Александр Экштейн - Око вселенной
— Полковник, — сухо оборвал допрошенный группой захвата генерал, — тебе не повезло. Я просто мылся в сауне, а женщины делали мне массаж, все три, — подчеркнул генерал, — лечебный. Раз ты меня задержал и позволил себе так разговаривать, то, надеюсь, у тебя есть веские основания для этого. Так что бери своего Марчука и быстро за мной в прокуратуру, будете меня допрашивать, остолопы. Если у вас не окажется оснований для моего задержания, я буду вынужден задержать вас. Понятно?
— Доказательств на товарища генерала полно, господин полковник, — услышал вдруг Самсонов. — Какие хотите есть доказательства. Есть заснятые на видеопленку. — Игорь, стоящий на верхних ступеньках лестницы, потряс видеокассетой в левой руке. — Есть на бумаге. И есть живой свидетель, очевидец, можно сказать, который знает массу имен и фамилий других очевидцев и свидетелей. — Он сделал шаг в сторону и указал на переполненного искренностью Шлыкова.
— Да! — воскликнул Шлыков. — У него, кроме всего этого, даже вилла в Испании есть и гражданство в Румынии.
— Да и вообще, генерал, — вышел из-за стойки регистратуры полковник Марчук, отряхивая на ходу мусор, прилипший к брюкам и рубашке, — мы зря никого не задерживаем, мы за то, за что и президент России, с которым я неделю назад лично разговаривал, — за порядок и торжество закона на территории России.
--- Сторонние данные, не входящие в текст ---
/-- While `INIT` has a write in flight, a step runs the control byte the write carries (the model's reading of the byte
rows, log 9); the entry point for table words puts `INIT` there. -/
def Obligations.StepExecutesTheSequencersControlByte : Prop :=
  (∀ (s : State) (i : Instr), s.Inv → s.rst = false → sequencerInstr s = some i → step s = exec i s) ∧
  (∀ (s : State) (i : Instr) (nbits w : Nat), nbits ≤ 8 → decodeTableWord nbits w = some i →
    step (s.withFetchWord nbits w) = exec i { s with rst := false })

/-- 70_reset_and_hazards.md R162 and R173: an idle block with no command does nothing; a command whose transaction is
unanswered, or whose delay runs, stays where it is. -/
def Obligations.BlockWaitsForItsInputs : Prop :=
  ∀ s : State, s.rst = false →
    (s.Inv → s.busy = false → s.cmds = [] → step s = .next s) ∧
    (s.busy = true → Waiting s → step s = .next s)

/-- 60_exceptions.md R150: a command presented while `BUSY` is 1 stays at the port. -/
def Obligations.BusyBlockHoldsTheNextCommand : Prop :=
  ∀ s t : State, s.rst = false → s.busy = true → step s = .next t → t.cmds = s.cmds

/-- Inputs that come late change nothing (the model's way of waiting, log 5; 70_reset_and_hazards.md R170, R173). What a
command did before they came is the beginning of what it does with them there from the start; a step of a busy block lets the
running command go on by one event; and a command that `exec` left waiting, once its inputs are there, ends after at most 20
steps exactly where `exec` would have ended with them there at acceptance. So every statement about `exec` with its inputs
there holds of commands whose answers and delay ends come later. -/
def Obligations.LateInputsChangeNothing : Prop :=
  (∀ (s : State) (m k : Nat) (as : List BusAnswer), ∃ j ≤ m, withInputs as k (run m s) = run j (withInputs as k s)) ∧
  (∀ s : State, s.rst = false → s.busy = true → step s = .next (run 1 s)) ∧
  (∀ (s t : State) (w : CmdWord) (as : List BusAnswer) (k : Nat), s.rst = false → exec (decodeCommand w) s = .next t →
    t.busy = true → ∃ u, exec (decodeCommand w) (withInputs as k s) = .next u ∧
      ∃ n ≤ 20, StepsTo n (withInputs as k t) u)

/-! ### Encodings -/

/-- Words written out from 30_encoding.md R59 and R65 and 95_test_vectors.md decode to what they stand for. -/
def Obligations.WordsOfEveryFamilyDecode : Prop :=
  decodeCommand 0b0000_0000000011001000#20 = .setodr 200#16 ∧
  decodeCommand 0b0001_0000000000001000#20 = .setrng 8#16 ∧
  decodeCommand 0b0010_0000000001000000#20 = .setosr 64#16 ∧
  decodeCommand 0b0011_0000000000000000#20 = .setmode 0#16 ∧
  decodeCommand 0b0100_0000000000000000#20 = .init 0#16 ∧
  decodeCommand 0b0101_0000000000000000#20 = .rdraw 0#16 ∧
  decodeCommand 0b0110_0000000000000001#20 = .read 1#16 ∧
  decodeCommand 0b0111_0000000000000000#20 = .head 0#16 ∧
  decodeCommand 0b1000_0000000000000000#20 = .enc 0#16 ∧
  decodeCommand 0b1001_0000000000011101#20 = .dec 0x1D#16 ∧
  decodeCommand 0b1010_0000000000000000#20 = .reservedAB 0#17 ∧
  decodeCommand 0b1111_0001001000110100#20 = .reservedCF 0x31234#18

/-- Decoding the encoding of a well-formed instruction gives it back, with every operand. -/
def Obligations.DecodeOfEncodeIsTheInstruction : Prop :=
  ∀ i : Instr, i.wellFormed = true → decode (encode i) = .ok i

/-- Encoding what was decoded gives the bits back: no two bit patterns are one instruction; every command word decodes
(30_encoding.md R63: no word has undefined behaviour). -/
def Obligations.EncodeOfDecodeIsTheBits : Prop :=
  (∀ (x : Wire) (i : Instr), decode x = .ok i → encode i = x) ∧ (∀ w : CmdWord, ∃ i, decode (.command w) = .ok i)

/-- 30_encoding.md R64 and R56: which control bytes are encodings of something MAGCODEC writes. -/
def Obligations.ReservedControlBytesAreRefused : Prop :=
  (∀ v : Byte, (∃ i, decode (.control 0x09#8 v) = .ok i) ↔ v &&& 0x22#8 = 0#8) ∧
  (∀ v : Byte, v &&& 0x22#8 ≠ 0#8 → decode (.control 0x09#8 v) = .error .reservedControl1) ∧
  (∀ v : Byte, (∃ i, decode (.control 0x0A#8 v) = .ok i) ↔ v = 0x80#8 ∨ v = 0x40#8)

/-! ### The codec -/

/-- 40_codec.md R74. -/
def Obligations.SetodrSetsTheDataRate : Prop :=
  ∀ (s : State) (v : Half),
    (s.halt = true → exec (.setodr v) s = .next (answered .halted 0 s)) ∧
    (s.halt = false → s.phase ≠ .uninitialized → exec (.setodr v) s = .next (answered .seqError 0 s)) ∧
    (s.halt = false → s.phase = .uninitialized → ∀ c,
      (v, c) ∈ [(10#16, 0#2), (50#16, 1#2), (100#16, 2#2), (200#16, 3#2)] →
      exec (.setodr v) s = .next (answered .ok 0 { s with cfg := { s.cfg with odr := c } })) ∧
    (s.halt = false → s.phase = .uninitialized → v ∉ [10#16, 50#16, 100#16, 200#16] →
      exec (.setodr v) s =
        .next (answered .invalidConfiguration 0x4_00C8_0064_0032_000A { s with halt := s.params.failFast }))
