/-- Settles O48: a step leaves `PHASE` alone, lets a running `INIT` go on, or starts one (`step_phase`), and how far an
`INIT` has come (`InitProgress`) ties `PHASE` to the events. -/
theorem phaseMovesOnlyAsDrawn : Obligations.PhaseMovesOnlyAsDrawn := by
  intro s t h hr hstep
  obtain ⟨phase, ⟨fs, hist, quiet⟩, _⟩ | ⟨hs, hb, hprog⟩ | ⟨hb, w, rest, hc, hi, hh, hs, hprog⟩ := step_phase h hr hstep
  · refine ⟨fun hne => absurd phase hne, fun es e hes he => ?_⟩
    cases List.append_cancel_left (hes.symm.trans hist)
    exact ⟨fun e' => absurd e' (quiet e he).1, fun hf => absurd hf (quiet e he).2⟩
  · obtain ⟨-, hready, hun⟩ := hprog.phase_tells_history
    refine ⟨fun hne => ⟨by simp [hs], by simp [hs], fun _ => ⟨hb, hprog.over (hs ▸ hne)⟩, fun ht => ?_,
      fun ht => (hready ht).2, fun ht => (hun ht).2⟩, fun es e => hprog.event_tells_phase⟩
    exact absurd (ht.trans hs.symm) hne
  · obtain ⟨hrun, hready, hun⟩ := hprog.phase_tells_history
    exact ⟨fun hne => ⟨by simp [hs], fun _ => ⟨hb, hh, w, rest, hc, hi⟩, by simp [hs], fun ht => ⟨hs, hrun ht⟩,
      fun ht => (hready ht).2, fun ht => (hun ht).2⟩, fun es e => hprog.event_tells_phase⟩

end Sys2Proof.Machine
end

section
/-! The numbers the host sees (10_state.md R14, R23; 30_encoding.md R58, R61). -/

namespace Sys2Proof.Machine

theorem phase_codes : [Phase.uninitialized, .initializing, .ready].map Phase.code = [0#2, 1#2, 2#2] := rfl

theorem status_codes : [Status.ok, .invalidConfiguration, .busError, .notReady, .seqError, .illegalCmd, .halted,
    .reservedEncoding].map Status.code = [0#4, 1#4, 2#4, 3#4, 4#4, 5#4, 6#4, 7#4] := rfl

/-- Settles O4: the two code tables, and the outputs as they are defined. -/
theorem outputsShowTheSpecifiedNumbers : Obligations.OutputsShowTheSpecifiedNumbers :=
  ⟨phase_codes, status_codes, fun _ => ⟨rfl, rfl, rfl, rfl⟩⟩

end Sys2Proof.Machine
end

section
/-! What the bus sees (20_memory.md R36, 60_exceptions.md R152): each event the running command appends is one of the four
listed accesses or of the two delays, and so is the event a transaction leaves that reset abandons. -/

namespace Sys2Proof.Machine

open Sys2Proof.Claims

/-! ### The listed accesses -/

@[simp] theorem listed_softReset (p : Params) (res : WriteResult) :
    Listed p (.write p.busAddr regControl2 softResetByte res) := ⟨rfl, .inl ⟨rfl, rfl⟩⟩

@[simp] theorem listed_control1 {b : Byte} (h : b &&& 0x22#8 = 0#8) (p : Params) (res : WriteResult) :
    Listed p (.write p.busAddr regControl1 b res) := ⟨rfl, .inr (.inl ⟨rfl, h⟩)⟩

@[simp] theorem listed_rollOver (p : Params) (res : WriteResult) :
    Listed p (.write p.busAddr regControl2 rollOverByte res) := ⟨rfl, .inr (.inr ⟨rfl, rfl⟩)⟩

@[simp] theorem listed_blockRead (p : Params) (res : ReadResult) :
    Listed p (.read p.busAddr regXOut blockLen res) := ⟨rfl, rfl, rfl⟩

@[simp] theorem listed_settle (p : Params) : Listed p (.delay tSettle) := .inl rfl

@[simp] theorem listed_gap (p : Params) : Listed p (.delay tGap) := .inr rfl

/-- A legal `CFG` has a Control-1 image with both reserved bits 0 (40_codec.md R73). -/
theorem Cfg.Legal.image_reserved_bits {c : Cfg} (h : c.Legal) : ctrl1Image c &&& 0x22#8 = 0#8 := by
  obtain ⟨mode, odr, rng, osr⟩ := c
  obtain ⟨hmode, hrng⟩ := h
  have himage : ∀ osr rng odr mode : BitVec 2, mode.toNat ≤ 1 → rng.toNat ≤ 1 →
      packControl1 osr rng odr mode &&& 0x22#8 = 0#8 := by decide
  exact himage osr rng odr mode hmode hrng

/-! ### The running command -/

/-- The history of `u` is `h` and listed events after it. -/
def AppendsListed (p : Params) (h : List Event) (u : State) : Prop :=
  ∃ es : List Event, u.history = h ++ es ∧ ∀ e ∈ es, Listed p e

theorem appendsListed_of_unchanged {p : Params} {h : List Event} {u : State} (hist : u.history = h) :
    AppendsListed p h u := ⟨[], by simp [hist], by simp⟩

theorem AppendsListed.trans {p : Params} {h : List Event} {u t : State} (hu : AppendsListed p h u)
    (ht : AppendsListed p u.history t) : AppendsListed p h t := by
  obtain ⟨es, hist, listed⟩ := hu
  obtain ⟨fs, hist', listed'⟩ := ht
  exact ⟨es ++ fs, by rw [hist', hist, List.append_assoc], List.forall_mem_append.mpr ⟨listed, listed'⟩⟩

/-- The Control-1 byte in flight, and the one `INIT` would take from `CFG`, are legal (30_encoding.md R64). -/
structure State.WritesLegal (s : State) : Prop where
  cfg : s.cfg.Legal
  in_flight : ∀ b, s.job = .initControl1 b → b &&& 0x22#8 = 0#8

theorem State.Inv.writesLegal {s : State} (h : s.Inv) : s.WritesLegal where
  cfg := ⟨h.mode_legal, h.rng_legal⟩
  in_flight b hb := by
    rw [h.control1_image b hb]
    exact Cfg.Legal.image_reserved_bits ⟨h.mode_legal, h.rng_legal⟩

/-- The byte `INIT` puts in flight after the settle delay is the image of `CFG` (41_init.md R91). -/
theorem State.WritesLegal.advance {s : State} (h : s.WritesLegal) : (advance s).WritesLegal where
  cfg := by rw [advance_cfg]; exact h.cfg
  in_flight := by
    apply advance_elim (P := fun t => ∀ b, t.job = .initControl1 b → b &&& 0x22#8 = 0#8) s h.in_flight
    case settled =>
      intro n _ _ b hb
      cases hb
      exact h.cfg.image_reserved_bits
    case finish => intro want n _ _ _; cases want <;> simp [finishFiltered]
    all_goals simp

/-- Each event of the running command is listed: `INIT`'s three writes and its delay, a block read and the delay after it. -/
theorem advance_appendsListed {s : State} (h : s.WritesLegal) : AppendsListed s.params s.history (advance s) := by
  apply advance_elim (P := AppendsListed s.params s.history) s (appendsListed_of_unchanged rfl)
  case control1Ok => exact fun b d rest hj _ => ⟨_, rfl, by simp [h.in_flight b hj]⟩
  case control1Err => exact fun b rest hj _ => ⟨_, rfl, by simp [h.in_flight b hj]⟩
  case softResetOk => exact fun d rest _ _ => ⟨_, List.append_assoc _ _ _, by simp⟩
  case sampleOk => exact fun want d rest _ _ => ⟨_, List.append_assoc _ _ _, by simp⟩
  case settled => exact fun n _ _ => appendsListed_of_unchanged rfl
  case again => exact fun want n _ _ _ => appendsListed_of_unchanged rfl
  case finish => exact fun want n _ _ _ => by cases want <;> exact appendsListed_of_unchanged rfl
  all_goals
    intros
    exact ⟨_, rfl, by simp⟩

theorem runCommand_appendsListed {s : State} (h : s.WritesLegal) : AppendsListed s.params s.history (runCommand s) := by
  have hstep : ∀ u : State, u.params = s.params ∧ u.WritesLegal ∧ AppendsListed s.params s.history u →
      (advance u).params = s.params ∧ (advance u).WritesLegal ∧ AppendsListed s.params s.history (advance u) :=
    fun u ⟨hp, hw, hu⟩ => ⟨(advance_params u).trans hp, hw.advance, hu.trans (hp ▸ advance_appendsListed hw)⟩
  obtain ⟨-, -, hrun⟩ := run_induct hstep ⟨rfl, h, appendsListed_of_unchanged rfl⟩ maxEvents
  exact hrun
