-- ==== Sys2Proof/Machine/BridgeProtocol.lean ====
section
/-! DEFINITION. The Bridge Command Protocol (spec/40_bridge_command_protocol.md): PollLoop, resetBridge, writeConfig,
selectChannel and triplet, each over the parameter byte it writes. -/

namespace Sys2Proof.Machine

/-- `StatusRead()` (R101). -/
def statusRead (a : Adapter) : Res Adapter Byte := chanReadAs Bridge.afterStatus a

/-- PollLoop with `n` reads left (R100): the first status byte with busy clear, none on `PollTimeout`. -/
def pollReads : Nat → Adapter → Res Adapter (Option Byte)
  | 0, a => .ok none a
  | n + 1, a => (statusRead a).bind fun s a1 => if busy s then pollReads n a1 else .ok (some s) a1

/-- PollLoop (R100). -/
def pollLoop (a : Adapter) : Res Adapter (Option Byte) := pollReads Config.maxPollAttempts a

/-- `resetBridge()` (R102). -/
def resetBridge (a : Adapter) : Res Adapter ResetOutcome :=
  (chanWrite [0xF0] a).bind fun _ a1 =>
    (pollLoop a1).bind fun r a2 =>
      match r with
      | none => .ok .pollTimeout a2
      | some s => .ok (classifyReset s) a2

/-- A bridge command followed by PollLoop; a timeout runs resetBridge exactly once, its result discarded (R206): the
status byte, none after a timeout. -/
def polledCommand (bytes : List Byte) (a : Adapter) : Res Adapter (Option Byte) :=
  (chanWrite bytes a).bind fun _ a1 =>
    (pollLoop a1).bind fun r a2 =>
      match r with
      | none => (resetBridge a2).bind fun _ a3 => .ok none a3
      | some s => .ok (some s) a2

/-- Write configuration byte `p` and read back (R103). -/
def writeConfigByte (p : Byte) (a : Adapter) : Res Adapter Byte :=
  (chanWrite [0xD2, p] a).bind fun _ a1 => chanRead a1

/-- `writeConfig(nibble)` (R103). -/
def writeConfig (nibble : Nibble) (a : Adapter) : Res Adapter Byte := writeConfigByte (encodeConfig nibble) a

/-- Write select byte `p`, read back a byte, and compare it with the echo of the channel wanted (R104): success iff
there is one and it equals the byte read. The selected channel is then that channel; without that echo, also when the
read fails or never returns, it stays the free value of the write (log 18). -/
def selectWith (p : Byte) (want : Option (BitVec 3 × Byte)) (a : Adapter) : Res Adapter Bool :=
  (chanWrite [0xC3, p] a).bind fun _ a1 =>
    (chanRead a1).bind fun v a2 =>
      match want with
      | some (ch, echo) =>
        if v = echo then .ok true { a2 with bridge := { a2.bridge with channel := ch } }
        else .ok false a2
      | none => .ok false a2

/-- Channel select with select byte `p`, for the first channel that has it (R104, log 18). -/
def selectByte (p : Byte) (a : Adapter) : Res Adapter Bool := selectWith p (channelOfSelect a.cfg p) a

/-- `triplet` with parameter byte `p` (R105): the status byte, 0x00 after a timeout. -/
def tripletByte (p : Byte) (a : Adapter) : Res Adapter Byte :=
  (polledCommand [0x78, p] a).bind fun r a1 => .ok (r.getD 0x00) a1

/-- `triplet(direction)` (R105). -/
def triplet (d : Bool) (a : Adapter) : Res Adapter Byte := tripletByte (encodeDirection d) a

end Sys2Proof.Machine
end

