/-- R230, R38: a reset of the block gives the reset values, "issues no link transaction", and leaves the adapter and the
bridge alone. `ROM` becomes eight draws not used before, and `BUF` what a new reset number draws (log 9, log 10); that
the pending requests and the records stay is the model's choice (DESIGN CHOICE, log 35), as is the mark of a hard error,
which is cleared (log 5). -/
def Obligations.BlockResetTouchesNoBus : Prop :=
  ∀ (s : State) (rest : List Request), s.hung = false → s.requests = .blockReset :: rest →
    ∃ t, step s = .next t ∧ t.view = (State.resetFrom (drawnRom s.draws) (s.bufEpoch + 1) s.adapter).view ∧
      (∀ k, k < 8 → romByte t.rom k = Config.freeByte (s.draws + k)) ∧ t.draws = s.draws + 8 ∧
      t.bufEpoch = s.bufEpoch + 1 ∧ (∀ k, t.bufByte k = Config.unwrittenByte (s.bufEpoch + 1) k) ∧
      t.phase = .idle ∧ t.faulted = false ∧ t.hung = false ∧ t.adapter = s.adapter ∧ t.linkLog = s.linkLog ∧
      t.hostOut = s.hostOut ∧ t.requests = rest

/-! The host port. -/

/-- R36: reading a host register shows its value, zero-extended, and changes nothing else; a write-only or unlisted
number shows a free byte. -/
def Obligations.HostReadShowsTheRegister : Prop :=
  ∀ (s : State) (n : Byte) (rest : List Request), s.hung = false → s.requests = .regRead n :: rest →
    let shows (v : Half) := step s = .next { s with requests := rest, hostOut := v :: s.hostOut }
    (n = 0x01 → shows (if s.found then 1 else 0)) ∧
    (n = 0x02 → shows (s.cause.setWidth 16)) ∧
    (n = 0x03 → shows (s.ld.setWidth 16)) ∧
    (n = 0x04 → shows (s.lfd.setWidth 16)) ∧
    (n = 0x05 → shows (if s.ldf then 1 else 0)) ∧
    (n = 0x06 → shows (if s.excl then 1 else 0)) ∧
    (∀ k, k < 8 → n.toNat = 8 + k → shows ((romByte s.rom k).setWidth 16)) ∧
    (n = 0x10 → shows (s.cseed.setWidth 16)) ∧
    (n = 0x11 → shows (s.cdata.setWidth 16)) ∧
    (n = 0x12 → shows (s.cres.setWidth 16)) ∧
    (n = 0x13 → shows s.boff) ∧
    (n = 0x14 → shows s.blen) ∧
    (n = 0x00 ∨ n = 0x07 ∨ 0x14 < n → ∃ b : Byte, step s =
      .next { s with requests := rest, hostOut := b.setWidth 16 :: s.hostOut, draws := s.draws + 1 })

/-- R36: writing a host register other than `CMD` changes that operand register and nothing else; a read-only or
unlisted number is ignored. -/
def Obligations.HostWriteReachesOperandsOnly : Prop :=
  ∀ (s : State) (n : Byte) (v : Half) (rest : List Request), s.hung = false → s.requests = .regWrite n v :: rest →
    let s1 : State := { s with requests := rest }
    (n = 0x10 → step s = .next { s1 with cseed := v.setWidth 8 }) ∧
    (n = 0x11 → step s = .next { s1 with cdata := v.setWidth 8 }) ∧
    (n = 0x13 → step s = .next { s1 with boff := v }) ∧
    (n = 0x14 → step s = .next { s1 with blen := v }) ∧
    (n ≠ 0x00 → n ≠ 0x10 → n ≠ 0x11 → n ≠ 0x13 → n ≠ 0x14 → step s = .next s1)

/-- R50, R88: WB writes the one byte of `BUF` it names and RB shows it; every other byte reads as before; both stop by
name outside the space (a fault of the model, log 23). -/
def Obligations.BufferWriteChangesOneByte : Prop :=
  ∀ (s : State) (k : Nat) (v : Byte) (rest : List Request), s.hung = false →
    (s.requests = .bufWrite k v :: rest → k < s.adapter.cfg.bufSize →
      ∃ t, step s = .next t ∧ t.bufByte k = v ∧ (∀ j, j ≠ k → t.bufByte j = s.bufByte j) ∧
        t = { s with requests := rest, buf := t.buf }) ∧
    (s.requests = .bufRead k :: rest → k < s.adapter.cfg.bufSize →
      step s = .next { s with requests := rest, hostOut := (s.bufByte k).setWidth 16 :: s.hostOut }) ∧
    ((s.requests = .bufWrite k v :: rest ∨ s.requests = .bufRead k :: rest) → s.adapter.cfg.bufSize ≤ k →
      step s = .fault (.bufIndexOutside k))

/-! Encoding. -/

/-- R70 to R75, R83: the bytes of a command decode to it; `SRCH.CONT` decodes to its core name `SRCH.SEARCH 0` (R89). -/
def Obligations.DecodeOfEncodeIsTheCommand : Prop :=
  ∀ i : Instr, decode (spaceOf i) (encode i) = .ok i.core

/-- Decoding and encoding are each other's inverse: bytes of a space decode to a command exactly when it is a core
command of that space and they are its bytes. So no two core commands of a space share their bytes, and no other bytes
decode. -/
def Obligations.DecodeIsTheInverseOfEncode : Prop :=
  ∀ (sp : Space) (bytes : List Byte) (i : Instr),
    decode sp bytes = .ok i ↔ i.core = i ∧ spaceOf i = sp ∧ encode i = bytes

/-- A few words of the encoding tables, one or more of each space, written out bit by bit (R72, R75, R83). -/
def Obligations.TableWordsDecodeAsListed : Prop :=
  decode .host [0b00010000] = .ok .crcFold ∧ decode .host [0b00100011] = .ok (.srchSearch true) ∧
  decode .host [0b00110001] = .ok .exclEnd ∧ decode .bridge [0b11110000] = .ok .brDrst ∧
  decode .bridge [0b01111000, 0b11111111] = .ok (.br1wt 0xFF) ∧
  decode .bridge [0b11010010, 0b11100001] = .ok (.brWcfg 0xE1) ∧
  decode .romCmd [0b11101100] = .ok .romAlarm ∧ decode .romCmd [0b11110000] = .ok .romSearch

/-- R74: "The opcode alone decides the length": with no parameter exactly 0xF0, 0xB4 and 0x96, with one exactly the six
listed; any other sequence is no command. -/
def Obligations.BridgeOpcodeDecidesTheLength : Prop :=
  ∀ bytes : List Byte,
    (∃ i, decode .bridge bytes = .ok i) ↔
      (bytes = [0xF0] ∨ bytes = [0xB4] ∨ bytes = [0x96]) ∨
      ∃ op p : Byte, bytes = [op, p] ∧ op ∈ [0xE1, 0xD2, 0xC3, 0x87, 0xA5, (0x78 : Byte)]

/-- R73: a byte written to `CMD` outside the assigned ones changes `CAUSE` to IllegalCommand and nothing else (the
model takes this branch of R73, log 6). -/
def Obligations.IllegalCommandChangesCauseOnly : Prop :=
  ∀ (s : State) (v : Half) (rest : List Request), s.hung = false → s.requests = .regWrite 0x00 v :: rest →
    (v.setWidth 8 : Byte) ∉ [0x10, 0x11, 0x20, 0x22, 0x23, 0x30, (0x31 : Byte)] →
    step s = .next { s with requests := rest, cause := 0xB }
Задержанный генерал снисходительно усмехнулся, с пренебрежением оглядел задержанных вместе с ним двух депутатов из фракции «Россия без коррупции» и заместителя министра госстандарта, затем перевел одобрительный взгляд на Игоря Баркалова, Николая Стромова и ошалевшего от своей правдивости Шлыкова, и лишь потом произнес странную, непонятно кому адресованную фразу:
— Да херня это все, ребята. Россия в семьдесят семь раз больше своей территории, что вверх, что вниз, а я всего-навсего генерал. Как там у Пушкина: «Уж климакс близится, а Германа все нет». — И генерал громко, раскатисто захохотал.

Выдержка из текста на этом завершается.